Everyone in the town slept late the next morning, save a few sentries and low-caste laborers. Jack reckoned it would be a simple matter to find his sons passed out under a palm-tree somewhere. But he could not find them. The tide was about to go out, and men on ships were calling his name. Jack returned to the top of the cliff, intending to wake up Monsieur Arlanc and ask him to search for Jimmy and Danny later. But on his way to the apartment where the Huguenot slept, Jack detected volcanic emanations from the Queen’s chambers, and detoured thataway out of curiosity.
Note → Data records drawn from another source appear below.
-- ==== Sys2Proof/Laws/KeepsReplay.lean ====
section
/-! SUPPORT. `Keeps` for the operations of Replay, Sys, Record, Launch, Sched, Traps. -/

set_option linter.unusedTactic false
set_option linter.unreachableTactic false

namespace Sys2Proof.Machine

theorem State.meetObj_keeps {s0 : State} (s : State) (c desc : Nat) (bs : List Byte) (h0 : Keeps s0 s) : Keeps s0 (State.meetObj s c desc bs) := by
  unfold State.meetObj
  try dsimp only
  repeat (first | with_reducible (first | assumption | refine Keeps.fst (by assumption) ?_ | apply OKeeps.next | apply foldl_keeps | apply foldl_keeps1 | apply forN_keeps | apply iter_keeps) | split | (intro _ _ _; try dsimp only) | (intro _ _; try dsimp only) | (intro _; try dsimp only) | fail_if_no_progress (refine Keeps.ofMk rfl rfl rfl rfl rfl rfl rfl rfl ?_))

theorem State.markLost_keeps {s0 : State} (s : State) (c desc : Nat) (h0 : Keeps s0 s) : Keeps s0 (State.markLost s c desc) := by
  unfold State.markLost
  try dsimp only
  repeat (first | with_reducible (first | assumption | refine Keeps.fst (by assumption) ?_ | apply OKeeps.next | apply State.breakCopy_keeps | apply foldl_keeps | apply foldl_keeps1 | apply forN_keeps | apply iter_keeps) | split | (intro _ _ _; try dsimp only) | (intro _ _; try dsimp only) | (intro _; try dsimp only) | fail_if_no_progress (refine Keeps.ofMk rfl rfl rfl rfl rfl rfl rfl rfl ?_))

theorem State.objAt_keeps {s0 : State} (s : State) (c : Cx) (real : Mask) (desc : Nat) (lane seq : Bool) (f : State → ObjDesc → RObj → State)
    (hf : ∀ u d o, Keeps s0 u → Keeps s0 (f u d o)) (h0 : Keeps s0 s) : Keeps s0 (s.objAt c real desc lane seq f) := by
  unfold State.objAt
  dsimp only
  repeat (first | with_reducible (first | assumption | refine Keeps.fst (by assumption) ?_ | apply State.warpTrap_keeps | apply State.laneTrap_keeps | apply State.checkRange_keeps | apply State.l2Line_keeps | apply State.meetObj_keeps | apply State.markLost_keeps | apply hf) | split)

theorem State.logWrite_keeps {s0 : State} (s : State) (c desc : Nat) (w : RWaiting) (pos : Nat) (e : List Byte) (h0 : Keeps s0 s) : Keeps s0 (State.logWrite s c desc w pos e) := by
  unfold State.logWrite
  try dsimp only
  repeat (first | with_reducible (first | assumption | refine Keeps.fst (by assumption) ?_ | apply OKeeps.next | apply State.breakCopy_keeps | apply State.devRange_keeps | apply State.foreignStore_keeps | apply State.l2Write_keeps | apply State.report3A_keeps | apply foldl_keeps | apply foldl_keeps1 | apply forN_keeps | apply iter_keeps) | split | (intro _ _ _; try dsimp only) | (intro _ _; try dsimp only) | (intro _; try dsimp only) | fail_if_no_progress (refine Keeps.ofMk rfl rfl rfl rfl rfl rfl rfl rfl ?_))

theorem State.assign_keeps {s0 : State} (s : State) (c desc : Nat) (w : RWaiting) (late : Bool) (h0 : Keeps s0 s) : Keeps s0 (State.assign s c desc w late) := by
  unfold State.assign
  try dsimp only
  repeat (first | with_reducible (first | assumption | refine Keeps.fst (by assumption) ?_ | apply OKeeps.next | apply State.giveLate_keeps | apply State.giveS64_keeps | apply State.logWrite_keeps | apply State.modMask_keeps | apply State.modRobj_keeps | apply State.writeDesc_keeps | apply foldl_keeps | apply foldl_keeps1 | apply forN_keeps | apply iter_keeps) | split | (intro _ _ _; try dsimp only) | (intro _ _; try dsimp only) | (intro _; try dsimp only) | fail_if_no_progress (refine Keeps.ofMk rfl rfl rfl rfl rfl rfl rfl rfl ?_))

theorem execRcall_keeps {s0 : State} (x : EngArgs) (s : State) (h0 : Keeps s0 s) : OKeeps s0 (execRcall x s) := by
  unfold execRcall
  try dsimp only
  repeat (first | with_reducible (first | assumption | refine Keeps.fst (by assumption) ?_ | apply OKeeps.next | apply State.assign_keeps | refine State.fromLog_keeps_eq (by assumption) ?_ | apply State.log_keeps | apply State.logWait_keeps | apply State.modMask_keeps | apply State.modRobj_keeps | apply State.objAt_keeps | apply State.release_keeps | apply State.takeLate_keeps | apply State.waitHere_keeps | refine State.waitLogged_keeps_eq (by assumption) ?_ | apply State.warpTrap_keeps | apply State.withGuardN_keeps | apply foldl_keeps | apply foldl_keeps1 | apply forN_keeps | apply iter_keeps) | split | (intro _ _ _; try dsimp only) | (intro _ _; try dsimp only) | (intro _; try dsimp only) | fail_if_no_progress (refine Keeps.ofMk rfl rfl rfl rfl rfl rfl rfl rfl ?_))

theorem execSequencerAssign_keeps {s0 : State} (obj : Nat) (s : State) (h0 : Keeps s0 s) : OKeeps s0 (execSequencerAssign obj s) := by
  unfold execSequencerAssign
  try dsimp only
  repeat (first | with_reducible (first | assumption | refine Keeps.fst (by assumption) ?_ | apply OKeeps.next | apply State.assign_keeps | apply State.markLost_keeps | apply State.modRobj_keeps | apply State.releaseIf_keeps | apply foldl_keeps | apply foldl_keeps1 | apply forN_keeps | apply iter_keeps) | split | (intro _ _ _; try dsimp only) | (intro _ _; try dsimp only) | (intro _; try dsimp only) | fail_if_no_progress (refine Keeps.ofMk rfl rfl rfl rfl rfl rfl rfl rfl ?_))

theorem execRread_keeps {s0 : State} (x : EngArgs) (s : State) (h0 : Keeps s0 s) : OKeeps s0 (execRread x s) := by
  unfold execRread
  try dsimp only
  repeat (first | with_reducible (first | assumption | refine Keeps.fst (by assumption) ?_ | apply OKeeps.next | apply State.log_keeps | apply State.logWait_keeps | refine State.logged_keeps_eq (by assumption) ?_ | apply State.objAt_keeps | apply State.release_keeps | apply State.rreadEnter_keeps | apply State.rreadReplay_keeps | apply State.waitHere_keeps | refine State.waitLogged_keeps_eq (by assumption) ?_ | apply State.warpTrap_keeps | apply State.withGuardN_keeps | apply foldl_keeps | apply foldl_keeps1 | apply forN_keeps | apply iter_keeps) | split | (intro _ _ _; try dsimp only) | (intro _ _; try dsimp only) | (intro _; try dsimp only) | fail_if_no_progress (refine Keeps.ofMk rfl rfl rfl rfl rfl rfl rfl rfl ?_))

theorem execRwait_keeps {s0 : State} (x : EngArgs) (s : State) (h0 : Keeps s0 s) : OKeeps s0 (execRwait x s) := by
  unfold execRwait
  try dsimp only
  repeat (first | with_reducible (first | assumption | refine Keeps.fst (by assumption) ?_ | apply OKeeps.next | apply State.acquire_keeps | apply State.logWait_keeps | apply State.objAt_keeps | apply State.waitAct_keeps | refine State.waitLogged_keeps_eq (by assumption) ?_ | apply State.withGuardN_keeps | apply foldl_keeps | apply foldl_keeps1 | apply forN_keeps | apply iter_keeps) | split | (intro _ _ _; try dsimp only) | (intro _ _; try dsimp only) | (intro _; try dsimp only) | fail_if_no_progress (refine Keeps.ofMk rfl rfl rfl rfl rfl rfl rfl rfl ?_))

theorem execReplayInvocationStart_keeps {s0 : State} (die : Nat) (s : State) (h0 : Keeps s0 s) : OKeeps s0 (execReplayInvocationStart die s) := by
  unfold execReplayInvocationStart
  try dsimp only
  repeat (first | with_reducible (first | assumption | refine Keeps.fst (by assumption) ?_ | apply OKeeps.next | apply State.breakCopy_keeps | apply State.bump_keeps | apply State.devRead_keeps | apply State.fetchClause_keeps | apply State.log_keeps | apply State.report3A_keeps | apply foldl_keeps | apply foldl_keeps1 | apply forN_keeps | apply iter_keeps) | split | (intro _ _ _; try dsimp only) | (intro _ _; try dsimp only) | (intro _; try dsimp only) | fail_if_no_progress (refine Keeps.ofMk rfl rfl rfl rfl rfl rfl rfl rfl ?_))

theorem execMethodClauseLimit_keeps {s0 : State} (die : Nat) (s : State) (h0 : Keeps s0 s) : OKeeps s0 (execMethodClauseLimit die s) := by
  unfold execMethodClauseLimit
  try dsimp only
  repeat (first | with_reducible (first | assumption | refine Keeps.fst (by assumption) ?_ | apply OKeeps.next | apply State.methodFault_keeps | apply State.wakeAll_keeps | apply foldl_keeps | apply foldl_keeps1 | apply forN_keeps | apply iter_keeps) | split | (intro _ _ _; try dsimp only) | (intro _ _; try dsimp only) | (intro _; try dsimp only) | fail_if_no_progress (refine Keeps.ofMk rfl rfl rfl rfl rfl rfl rfl rfl ?_))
As he approached her door he saw not just one but two sets of weapons leaned up against the door-posts: European muskets and cutlasses. Dim moanings, mutterings, and controversies emanating from the other side of that door told Jack that the boys had finally found what they had been looking for in the way of Oriental decadence, though Jack honestly could no longer tell it apart from the Occidental kind. In any event Jack left the boys there to pursue their own story while he sailed away to pursue his.
Two of Queen Kottakkal’s ships sailed on that tide, and turned opposite ways when they cleared the harbor. The one on which Jack was a passenger planned to coast southwards until it rounded Cape Comorin at the tip of Hindoostan. Then it would turn north and sally through one of the gaps in Adam’s Bridge—the chain of reefs and isles that stretched between the mainland and the Island of Serendib. From there it would be a short voyage to Dalicot, where the Cabal’s ship was being built. Their eventual purpose was to raid shipping around the Dutch settlements of Tegnapatam and Negapatam, and the English ones at Tranquebar and Fort St. David, but they said they would be happy to deposit Jack on the shores of his jagir, which was not too far north of those places. Enoch Root, meanwhile, took passage on a northbound ship, intending to make a rendezvous in Surat with a Danish merchantman that was ballasted with cannons, and that wanted to unload them to make space for saltpeter and cloth.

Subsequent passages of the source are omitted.